Supplied records START

-- ==== Sys2Proof/Machine/Firmware.lean ====
section
/-! DEFINITION. Firmware download, commit and activation (R441 to R452), and the slot checks of the boot ROM (R374). -/

namespace Sys2Proof.Machine

def State.updSlot (s : State) (k : Fin 2) (f : FwSlot → FwSlot) : State :=
  s.updFw fun x => { x with slots := x.slots.set k (f x.slots[k]) }

/-- A slot changes with its part of the slot state record (R425, R445). -/
def State.noteSlot (s : State) (k : Fin 2) (f : FwSlot → FwSlot) : State := (s.updSlot k f).keeperLine 2

/-- First sector of a slot, and of its half of the patch area (R423, R444). -/
def slotSector (k : Fin 2) : Nat := 1024 * k.val
def patchSector (k : Fin 2) : Nat := 384 + 16 * k.val

/-- An empty slot. -/
def emptySlot : FwSlot := { state := .empty, cause := 0, image := none, patches := [], seen := false, keyWrapped := false }

/-- The slot that is not running (R446). With none running, the one that is not active. -/
def State.targetSlot (s : State) : Fin 2 :=
  match s.fw.running with
  | some k => ⟨1 - k.val, by omega⟩
  | none => ⟨1 - s.fw.active.val, by omega⟩

/-- Recovery mode serves the boot ROM's own commands (R384 to R386). -/
def State.inRecovery (s : State) : Bool := s.keeper.boot.stage == .recovery

/-- FIRMWARE_IMAGE_DOWNLOAD (R446). `image` is what the slot's bytes spell when the piece is in; a start discards it uncommitted. -/
def execFirmwareImageDownload (ref : CmdRef) (offset len : Nat) (last : Bool) (image : FwImage) (s : State) : Out :=
  s.adminThen .fwDownload ref fun s =>
    let t := s.targetSlot
    if offset = 0 then
      if len = 0 ∨ (len % 4096 ≠ 0 ∧ last = false) then .next (s.complete ref stInvalidField 0) else
      let s := (s.countErases (slotSector t) 384).noteSlot t fun _ => { emptySlot with state := .downloading, image := some image }
      let s := s.updFw fun x => { x with
        pendingSlot := if x.pendingSlot = some t then none else x.pendingSlot, download := some (ref.ctrl.val, len) }
      .next (s.complete ref stOk 0)
    else match s.fw.download with
      | none => .next (s.complete ref stInvalidField 0)
      | some (c, next) =>
        if c ≠ ref.ctrl.val then .next (s.complete ref stSequenceError 0)
        else if offset ≠ next ∨ len = 0 ∨ (len % 4096 ≠ 0 ∧ last = false) then
          let s := (s.noteSlot t fun _ => emptySlot).updFw fun x => { x with download := none }
          .next (s.complete ref stInvalidField 0)
        else
          let s := (s.updSlot t fun x => { x with image := some image }).updFw fun x => { x with download := some (c, next + len) }
          .next (s.complete ref stOk 0)

/-- The header check of R448, R444: every case in which a commit fails. -/
def State.headerCheck (s : State) (i : FwImage) (bytes : Nat) : Bool :=
  i.formOk && i.targetOk && i.bodyLen + 4096 == bytes && i.bodyHashOk && i.signed && decide (s.keeper.prot.fwArb.toNat ≤ i.arbLevel) &&
  i.keyOk && i.patches.all fun p => p.verified && decide (s.keeper.prot.patchArb.toNat ≤ p.arb)

/-- The slot checks of R374 in order: the cause of the first failure in the code of KPR_BOOT_FAIL. -/
def State.slotFailure (s : State) (i : FwImage) : Option (BitVec 4) :=
  if !i.signed || !i.targetOk || !i.formOk then some 3
  else if i.arbLevel < s.keeper.prot.fwArb.toNat then some 4
  else if !i.bodyHashOk then some 5
  else none

/-- The slot named by a commit: 0 selects the target (R447). -/
def State.commitSlot (s : State) (n : Nat) : Option (Fin 2) :=
  if n = 0 then some s.targetSlot else if n = 1 then some 0 else if n = 2 then some 1 else none

/-- An accepted replacement (R444, R447): patches copied, key rewrapped, committed, source 471. -/
def State.acceptCommit (s : State) (ref : CmdRef) (k : Fin 2) (i : FwImage) : State :=
  let s := (s.countErases (patchSector k) 16).noteSlot k fun x => { x with
    state := if i.deferred then .committedDeferred else .committed, patches := i.patches, cause := 0,
    seen := !i.deferred, keyWrapped := !i.deferred }
  (s.updFw fun x => { x with download := none }).raiseAt ref.ctrl 471 0 0

/-- Commit actions 000 and 001 (R386, R447, R448). Answers the state and whether the commit was accepted. -/
def State.replace (s : State) (ref : CmdRef) (n : Nat) : State × Status :=
  match s.commitSlot n with
  | none => (s, stInvalidSlot)
  | some k =>
    if s.fw.running = some k then (s, stInvalidSlot)
    else match s.fw.slots[k].image, s.fw.download with
      | some i, some (_, bytes) =>
        if s.inRecovery then
          if i.deferred || !s.headerCheck i bytes || (s.slotFailure i).isSome then (s, stInvalidImage)
          else ((s.acceptCommit ref k i).updBoot fun b => { b with recoveryCommitted := true }, stOk)
        else if i.deferred then (s.acceptCommit ref k i, stOk)
        else if s.headerCheck i bytes then (s.acceptCommit ref k i, stOk)
        else ((s.noteSlot k fun _ => emptySlot).updFw fun x => { x with download := none }, stInvalidImage)
      | _, _ => (s, stInvalidImage)

def State.fwGate (s : State) (ref : CmdRef) (f : State → State × Status) : Out :=
  s.adminThen .fwCommit ref fun s => let r := f s; .next (r.1.complete ref r.2 0)

/-- FIRMWARE_COMMIT_REPLACE, action 000 (R447). -/
def execFirmwareCommitReplace (ref : CmdRef) (slot : Nat) (s : State) : Out := s.fwGate ref fun s => s.replace ref slot

/-- FIRMWARE_COMMIT_REPLACE_ACTIVATE, action 001 (R447): as 000, then PENDING and status 0x10. -/
def execFirmwareCommitReplaceActivate (ref : CmdRef) (slot : Nat) (s : State) : Out :=
  s.fwGate ref fun s =>
    let r := s.replace ref slot
    if r.2 = stOk then ((r.1.updFw fun x => { x with pendingSlot := s.commitSlot slot }).keeperLine 2, stFwPending) else r

/-- Slots that may be activated (R447). -/
def activatable (x : SlotState) : Bool := x == .committed || x == .served || x == .committedDeferred

/-- FIRMWARE_COMMIT_ACTIVATE_AT_RESET, action 010 (R447). Naming the running slot clears PENDING. -/
def execFirmwareCommitActivateAtReset (ref : CmdRef) (slot : Nat) (s : State) : Out :=
  s.fwGate ref fun s =>
    match s.commitSlot slot with
    | none => (s, stInvalidSlot)
    | some k =>
      if s.fw.running = some k then ((s.updFw fun x => { x with pendingSlot := none }).keeperLine 2 |>.raiseAt ref.ctrl 471 0 0, stOk)
      else if activatable s.fw.slots[k].state then ((s.updFw fun x => { x with pendingSlot := some k }).keeperLine 2 |>.raiseAt ref.ctrl 471 0 0, stFwPending)
      else (s, stInvalidImage)

/-- The conditions of R449 for activation at once. -/
def State.liveActivatable (s : State) (i : FwImage) : Bool :=
  i.actLive && !i.deferred &&
  (match s.opt.inForce with
   | some a => decide (i.schemaMin ≤ a.schema) && decide (a.schema ≤ i.schemaMax) &&
      a.records.profiles.all fun p => match p with
        | some p => p.patchId == 0 || i.patches.any (·.patchId == p.patchId)
        | none => true
   | none => true)

/-- The commit of action 011 on a slot (R447 to R449): an image that was downloaded and not committed is committed as by action 000; a
committed native one passes the header check again or its slot becomes empty. -/
def State.recommit (s : State) (ref : CmdRef) (slot : Nat) (k : Fin 2) (i : FwImage) : State × Status :=
  if s.fw.slots[k].state = .downloading then s.replace ref slot
  else if !activatable s.fw.slots[k].state then (s, stInvalidImage)
  else if i.deferred || s.headerCheck i (i.bodyLen + 4096) then (s.raiseAt ref.ctrl 471 0 0, stOk)
  else (s.noteSlot k fun _ => emptySlot, stInvalidImage)

/-- FIRMWARE_COMMIT_ACTIVATE_NOW, action 011 (R447, R449, R452). Where the conditions of R449 do not hold, PENDING is set and the status is
0x10. The running slot is refused as for action 000 (DESIGN CHOICE, log entry 137). -/
def execFirmwareCommitActivateNow (ref : CmdRef) (slot : Nat) (s : State) : Out :=
  s.fwGate ref fun s =>
    if s.inRecovery then (s, stInvalidField)
    else if s.sanitizing || s.preparing || s.diapauseReady then (s, stActivationProhibited)
    else match s.commitSlot slot with
      | none => (s, stInvalidSlot)
      | some k =>
        if s.fw.running = some k then (s, stInvalidSlot) else
        match s.fw.slots[k].image with
          | none => (s, stInvalidImage)
          | some i =>
            let r := s.recommit ref slot k i
            if r.2 ≠ stOk then r
            else if s.liveActivatable i then ((r.1.updFw fun x => { x with activating := some k }).hostPauseFetch, stOk)
            else ((r.1.updFw fun x => { x with pendingSlot := some k }).keeperLine 2, stFwPending)

/-- FIRMWARE_COMMIT_BOOT_PARTITION, actions 100 to 111 (R447). -/
def execFirmwareCommitBootPartition (ref : CmdRef) (s : State) : Out := s.fwGate ref fun s => (s, stInvalidField)

/-- A slot first serves the host: served, and its image's anti-rollback requests recorded (R445). -/
def State.slotServes (s : State) : State :=
  match s.fw.running with
  | none => s
  | some k => match s.fw.slots[k].image with
    | none => s
    | some i =>
      let s := s.noteSlot k fun x => { x with state := .served }
      s.updFw fun x => { x with
        arbReq := if i.raiseArb then some (BitVec.ofNat 32 i.arbLevel) else x.arbReq,
        patchArbReq := if i.raisePatchArb then some (BitVec.ofNat 32 i.patchArbLevel) else x.patchArbReq }

/-- Step 5 of R449: the patches of the lanes are loaded again from the half of the slot that now runs (R444). -/
def State.reloadPatches (s : State) : State :=
  (List.finRange 24).foldl (fun s l =>
    let named : Bool := match s.laneProfile l with | some p => p.patchId != 0 | none => false
    if named && s.lanes[l].iface != 0 then s.loadPatch l (((s.patchBlob l).map (·.words)).getD []) else s) s

/-- FIRMWARE_ACTIVATION (R417, R449 steps 1 to 7): a live apply under way completes first; fetch has stopped, every fetched command has
completed, and the lanes hold no context. The outcome of loading D1's core and the region cores is the operand (R378, R452). -/
def execFirmwareActivation (d1CoreOk : Bool) (regionCoreOk : Vector Bool 4) (s : State) : Out :=
  match s.fw.activating with
  | none => unchanged s
  | some k =>
    if s.opt.barrier.isSome || (List.finRange 24).any (fun l => s.lanes[l].ctxs.any (·.isSome)) then unchanged s else
    let s := s.raise 472
    let s := s.updFw fun x => { x with active := k, pendingSlot := none, running := some k, activating := none }
    let s := s.keeperLine 2
    let s := s.updBoot fun b => { b with active := BitVec.ofNat 2 (k.val + 1) }
    let s := if d1CoreOk then s else s.takeOut 1 344
    let s := (List.finRange 4).foldl (fun s g => if regionCoreOk[g] then s else s.regionOut g) s
    .next ((s.reloadPatches.hostResumeFetch.raise 473).slotServes)

end Sys2Proof.Machine
end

Supplied records END

▶ **What to work on**:
Produce a word-for-word copy of everything above from the line holding "(match s.opt.inForce with" down to the line holding "the status is", with both of those lines kept.

▶ **Exercise result**:
  (match s.opt.inForce with
   | some a => decide (i.schemaMin ≤ a.schema) && decide (a.schema ≤ i.schemaMax) &&
      a.records.profiles.all fun p => match p with
        | some p => p.patchId == 0 || i.patches.any (·.patchId == p.patchId)
        | none => true
   | none => true)

/-- The commit of action 011 on a slot (R447 to R449): an image that was downloaded and not committed is committed as by action 000; a
committed native one passes the header check again or its slot becomes empty. -/
def State.recommit (s : State) (ref : CmdRef) (slot : Nat) (k : Fin 2) (i : FwImage) : State × Status :=
  if s.fw.slots[k].state = .downloading then s.replace ref slot
  else if !activatable s.fw.slots[k].state then (s, stInvalidImage)
  else if i.deferred || s.headerCheck i (i.bodyLen + 4096) then (s.raiseAt ref.ctrl 471 0 0, stOk)
  else (s.noteSlot k fun _ => emptySlot, stInvalidImage)

/-- FIRMWARE_COMMIT_ACTIVATE_NOW, action 011 (R447, R449, R452). Where the conditions of R449 do not hold, PENDING is set and the status is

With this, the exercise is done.